[Dataset entries]
/---

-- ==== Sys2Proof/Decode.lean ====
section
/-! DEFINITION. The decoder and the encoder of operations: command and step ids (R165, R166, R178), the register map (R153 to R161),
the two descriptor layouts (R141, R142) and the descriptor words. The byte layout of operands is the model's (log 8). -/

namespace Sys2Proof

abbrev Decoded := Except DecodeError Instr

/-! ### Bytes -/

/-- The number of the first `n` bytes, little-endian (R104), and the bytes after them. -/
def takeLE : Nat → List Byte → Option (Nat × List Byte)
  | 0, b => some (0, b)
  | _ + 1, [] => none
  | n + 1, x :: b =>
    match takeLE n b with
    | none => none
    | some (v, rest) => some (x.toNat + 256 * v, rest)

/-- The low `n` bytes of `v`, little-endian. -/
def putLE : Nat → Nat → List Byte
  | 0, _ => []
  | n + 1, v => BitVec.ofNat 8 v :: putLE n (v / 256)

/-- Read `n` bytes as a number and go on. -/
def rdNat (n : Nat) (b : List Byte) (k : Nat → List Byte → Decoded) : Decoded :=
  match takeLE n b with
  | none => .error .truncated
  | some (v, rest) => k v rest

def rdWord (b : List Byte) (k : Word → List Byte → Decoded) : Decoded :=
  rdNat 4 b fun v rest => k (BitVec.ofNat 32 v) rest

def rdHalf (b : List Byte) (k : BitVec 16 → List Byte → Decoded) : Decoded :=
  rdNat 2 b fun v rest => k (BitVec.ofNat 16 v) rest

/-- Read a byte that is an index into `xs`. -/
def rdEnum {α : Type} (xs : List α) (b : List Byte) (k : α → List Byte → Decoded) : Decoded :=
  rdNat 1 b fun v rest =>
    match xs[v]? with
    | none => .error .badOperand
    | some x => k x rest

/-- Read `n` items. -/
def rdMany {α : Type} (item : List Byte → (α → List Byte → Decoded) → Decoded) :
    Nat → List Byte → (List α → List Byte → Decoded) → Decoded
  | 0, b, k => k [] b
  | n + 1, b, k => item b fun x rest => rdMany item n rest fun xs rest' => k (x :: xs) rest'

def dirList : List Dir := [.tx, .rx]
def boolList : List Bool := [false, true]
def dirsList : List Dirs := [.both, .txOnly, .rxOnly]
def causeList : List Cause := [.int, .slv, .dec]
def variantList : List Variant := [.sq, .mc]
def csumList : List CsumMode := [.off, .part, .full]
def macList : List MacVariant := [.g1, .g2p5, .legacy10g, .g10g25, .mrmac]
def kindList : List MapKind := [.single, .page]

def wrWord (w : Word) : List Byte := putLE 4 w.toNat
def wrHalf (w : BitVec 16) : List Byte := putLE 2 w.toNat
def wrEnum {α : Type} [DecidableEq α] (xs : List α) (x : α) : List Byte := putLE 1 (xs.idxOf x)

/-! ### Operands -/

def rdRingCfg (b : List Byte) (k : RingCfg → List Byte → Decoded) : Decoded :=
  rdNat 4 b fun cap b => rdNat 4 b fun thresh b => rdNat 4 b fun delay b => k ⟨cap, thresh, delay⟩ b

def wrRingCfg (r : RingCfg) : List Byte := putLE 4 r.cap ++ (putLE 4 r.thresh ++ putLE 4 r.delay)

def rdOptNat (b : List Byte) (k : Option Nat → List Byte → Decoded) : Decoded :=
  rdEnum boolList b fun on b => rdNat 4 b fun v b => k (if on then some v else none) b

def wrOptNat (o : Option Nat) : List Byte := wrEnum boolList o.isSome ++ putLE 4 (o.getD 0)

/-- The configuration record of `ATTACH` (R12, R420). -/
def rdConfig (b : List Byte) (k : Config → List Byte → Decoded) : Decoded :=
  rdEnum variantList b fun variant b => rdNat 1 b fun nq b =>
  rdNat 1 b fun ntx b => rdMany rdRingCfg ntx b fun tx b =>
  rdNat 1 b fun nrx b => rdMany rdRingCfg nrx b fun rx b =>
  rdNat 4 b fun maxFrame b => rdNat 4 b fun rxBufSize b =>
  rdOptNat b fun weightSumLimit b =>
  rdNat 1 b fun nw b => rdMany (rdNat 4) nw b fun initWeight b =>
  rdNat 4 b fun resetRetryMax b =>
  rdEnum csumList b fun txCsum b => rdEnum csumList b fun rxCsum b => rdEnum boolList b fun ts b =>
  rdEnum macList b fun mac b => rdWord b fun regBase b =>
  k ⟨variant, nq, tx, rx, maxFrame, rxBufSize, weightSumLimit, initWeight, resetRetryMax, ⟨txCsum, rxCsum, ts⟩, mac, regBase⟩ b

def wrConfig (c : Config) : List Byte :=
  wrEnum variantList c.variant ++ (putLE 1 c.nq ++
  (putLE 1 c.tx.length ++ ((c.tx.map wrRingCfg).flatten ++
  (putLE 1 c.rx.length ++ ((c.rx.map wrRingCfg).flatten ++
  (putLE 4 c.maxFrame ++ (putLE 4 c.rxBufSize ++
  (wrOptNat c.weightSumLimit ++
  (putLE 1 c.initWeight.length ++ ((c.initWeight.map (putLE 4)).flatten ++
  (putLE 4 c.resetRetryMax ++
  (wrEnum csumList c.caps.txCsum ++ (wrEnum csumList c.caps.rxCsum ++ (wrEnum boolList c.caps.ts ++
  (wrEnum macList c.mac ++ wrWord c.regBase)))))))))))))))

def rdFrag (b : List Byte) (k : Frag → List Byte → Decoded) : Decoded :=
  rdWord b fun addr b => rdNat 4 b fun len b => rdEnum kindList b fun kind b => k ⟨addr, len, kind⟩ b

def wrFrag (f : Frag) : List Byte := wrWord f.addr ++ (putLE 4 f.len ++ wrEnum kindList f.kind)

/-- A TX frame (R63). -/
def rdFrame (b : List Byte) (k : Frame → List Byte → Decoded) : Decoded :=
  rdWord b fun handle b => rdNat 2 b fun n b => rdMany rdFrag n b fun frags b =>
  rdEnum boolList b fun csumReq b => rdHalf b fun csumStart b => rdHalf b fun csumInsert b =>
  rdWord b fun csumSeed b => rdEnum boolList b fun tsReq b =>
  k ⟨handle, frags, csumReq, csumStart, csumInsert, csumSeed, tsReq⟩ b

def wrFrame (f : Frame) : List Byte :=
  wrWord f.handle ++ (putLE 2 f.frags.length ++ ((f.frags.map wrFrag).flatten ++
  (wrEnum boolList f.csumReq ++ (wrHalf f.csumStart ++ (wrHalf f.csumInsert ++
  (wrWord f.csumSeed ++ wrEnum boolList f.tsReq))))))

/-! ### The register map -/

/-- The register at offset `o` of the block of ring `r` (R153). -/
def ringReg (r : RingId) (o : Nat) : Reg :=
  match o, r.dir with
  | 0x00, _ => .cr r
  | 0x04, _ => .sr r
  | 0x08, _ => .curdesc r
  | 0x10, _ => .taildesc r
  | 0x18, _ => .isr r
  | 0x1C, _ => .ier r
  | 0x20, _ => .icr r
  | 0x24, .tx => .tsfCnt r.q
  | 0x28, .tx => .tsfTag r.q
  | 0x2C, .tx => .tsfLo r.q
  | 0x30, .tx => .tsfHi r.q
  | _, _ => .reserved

\---

(Work instruction): Each line of the data has to be written out exactly as it appears.

(Output of the task):
-- ==== Sys2Proof/Decode.lean ====
section
/-! DEFINITION. The decoder and the encoder of operations: command and step ids (R165, R166, R178), the register map (R153 to R161),
the two descriptor layouts (R141, R142) and the descriptor words. The byte layout of operands is the model's (log 8). -/

namespace Sys2Proof

abbrev Decoded := Except DecodeError Instr

/-! ### Bytes -/

/-- The number of the first `n` bytes, little-endian (R104), and the bytes after them. -/
def takeLE : Nat → List Byte → Option (Nat × List Byte)
  | 0, b => some (0, b)
  | _ + 1, [] => none
  | n + 1, x :: b =>
    match takeLE n b with
    | none => none
    | some (v, rest) => some (x.toNat + 256 * v, rest)

/-- The low `n` bytes of `v`, little-endian. -/
def putLE : Nat → Nat → List Byte
  | 0, _ => []
  | n + 1, v => BitVec.ofNat 8 v :: putLE n (v / 256)

/-- Read `n` bytes as a number and go on. -/
def rdNat (n : Nat) (b : List Byte) (k : Nat → List Byte → Decoded) : Decoded :=
  match takeLE n b with
  | none => .error .truncated
  | some (v, rest) => k v rest

def rdWord (b : List Byte) (k : Word → List Byte → Decoded) : Decoded :=
  rdNat 4 b fun v rest => k (BitVec.ofNat 32 v) rest

def rdHalf (b : List Byte) (k : BitVec 16 → List Byte → Decoded) : Decoded :=
  rdNat 2 b fun v rest => k (BitVec.ofNat 16 v) rest

/-- Read a byte that is an index into `xs`. -/
def rdEnum {α : Type} (xs : List α) (b : List Byte) (k : α → List Byte → Decoded) : Decoded :=
  rdNat 1 b fun v rest =>
    match xs[v]? with
    | none => .error .badOperand
    | some x => k x rest

/-- Read `n` items. -/
def rdMany {α : Type} (item : List Byte → (α → List Byte → Decoded) → Decoded) :
    Nat → List Byte → (List α → List Byte → Decoded) → Decoded
  | 0, b, k => k [] b
  | n + 1, b, k => item b fun x rest => rdMany item n rest fun xs rest' => k (x :: xs) rest'

def dirList : List Dir := [.tx, .rx]
def boolList : List Bool := [false, true]
def dirsList : List Dirs := [.both, .txOnly, .rxOnly]
def causeList : List Cause := [.int, .slv, .dec]
def variantList : List Variant := [.sq, .mc]
def csumList : List CsumMode := [.off, .part, .full]
def macList : List MacVariant := [.g1, .g2p5, .legacy10g, .g10g25, .mrmac]
def kindList : List MapKind := [.single, .page]

def wrWord (w : Word) : List Byte := putLE 4 w.toNat
def wrHalf (w : BitVec 16) : List Byte := putLE 2 w.toNat
def wrEnum {α : Type} [DecidableEq α] (xs : List α) (x : α) : List Byte := putLE 1 (xs.idxOf x)

/-! ### Operands -/

def rdRingCfg (b : List Byte) (k : RingCfg → List Byte → Decoded) : Decoded :=
  rdNat 4 b fun cap b => rdNat 4 b fun thresh b => rdNat 4 b fun delay b => k ⟨cap, thresh, delay⟩ b

def wrRingCfg (r : RingCfg) : List Byte := putLE 4 r.cap ++ (putLE 4 r.thresh ++ putLE 4 r.delay)

def rdOptNat (b : List Byte) (k : Option Nat → List Byte → Decoded) : Decoded :=
  rdEnum boolList b fun on b => rdNat 4 b fun v b => k (if on then some v else none) b

def wrOptNat (o : Option Nat) : List Byte := wrEnum boolList o.isSome ++ putLE 4 (o.getD 0)

/-- The configuration record of `ATTACH` (R12, R420). -/
def rdConfig (b : List Byte) (k : Config → List Byte → Decoded) : Decoded :=
  rdEnum variantList b fun variant b => rdNat 1 b fun nq b =>
  rdNat 1 b fun ntx b => rdMany rdRingCfg ntx b fun tx b =>
  rdNat 1 b fun nrx b => rdMany rdRingCfg nrx b fun rx b =>
  rdNat 4 b fun maxFrame b => rdNat 4 b fun rxBufSize b =>
  rdOptNat b fun weightSumLimit b =>
  rdNat 1 b fun nw b => rdMany (rdNat 4) nw b fun initWeight b =>
  rdNat 4 b fun resetRetryMax b =>
  rdEnum csumList b fun txCsum b => rdEnum csumList b fun rxCsum b => rdEnum boolList b fun ts b =>
  rdEnum macList b fun mac b => rdWord b fun regBase b =>
  k ⟨variant, nq, tx, rx, maxFrame, rxBufSize, weightSumLimit, initWeight, resetRetryMax, ⟨txCsum, rxCsum, ts⟩, mac, regBase⟩ b

def wrConfig (c : Config) : List Byte :=
  wrEnum variantList c.variant ++ (putLE 1 c.nq ++
  (putLE 1 c.tx.length ++ ((c.tx.map wrRingCfg).flatten ++
  (putLE 1 c.rx.length ++ ((c.rx.map wrRingCfg).flatten ++
  (putLE 4 c.maxFrame ++ (putLE 4 c.rxBufSize ++
  (wrOptNat c.weightSumLimit ++
  (putLE 1 c.initWeight.length ++ ((c.initWeight.map (putLE 4)).flatten ++
  (putLE 4 c.resetRetryMax ++
  (wrEnum csumList c.caps.txCsum ++ (wrEnum csumList c.caps.rxCsum ++ (wrEnum boolList c.caps.ts ++
  (wrEnum macList c.mac ++ wrWord c.regBase)))))))))))))))

def rdFrag (b : List Byte) (k : Frag → List Byte → Decoded) : Decoded :=
  rdWord b fun addr b => rdNat 4 b fun len b => rdEnum kindList b fun kind b => k ⟨addr, len, kind⟩ b

def wrFrag (f : Frag) : List Byte := wrWord f.addr ++ (putLE 4 f.len ++ wrEnum kindList f.kind)

/-- A TX frame (R63). -/
def rdFrame (b : List Byte) (k : Frame → List Byte → Decoded) : Decoded :=
  rdWord b fun handle b => rdNat 2 b fun n b => rdMany rdFrag n b fun frags b =>
  rdEnum boolList b fun csumReq b => rdHalf b fun csumStart b => rdHalf b fun csumInsert b =>
  rdWord b fun csumSeed b => rdEnum boolList b fun tsReq b =>
  k ⟨handle, frags, csumReq, csumStart, csumInsert, csumSeed, tsReq⟩ b

def wrFrame (f : Frame) : List Byte :=
  wrWord f.handle ++ (putLE 2 f.frags.length ++ ((f.frags.map wrFrag).flatten ++
  (wrEnum boolList f.csumReq ++ (wrHalf f.csumStart ++ (wrHalf f.csumInsert ++
  (wrWord f.csumSeed ++ wrEnum boolList f.tsReq))))))

/-! ### The register map -/

/-- The register at offset `o` of the block of ring `r` (R153). -/
def ringReg (r : RingId) (o : Nat) : Reg :=
  match o, r.dir with
  | 0x00, _ => .cr r
  | 0x04, _ => .sr r
  | 0x08, _ => .curdesc r
  | 0x10, _ => .taildesc r
  | 0x18, _ => .isr r
  | 0x1C, _ => .ier r
  | 0x20, _ => .icr r
  | 0x24, .tx => .tsfCnt r.q
  | 0x28, .tx => .tsfTag r.q
  | 0x2C, .tx => .tsfLo r.q
  | 0x30, .tx => .tsfHi r.q
  | _, _ => .reserved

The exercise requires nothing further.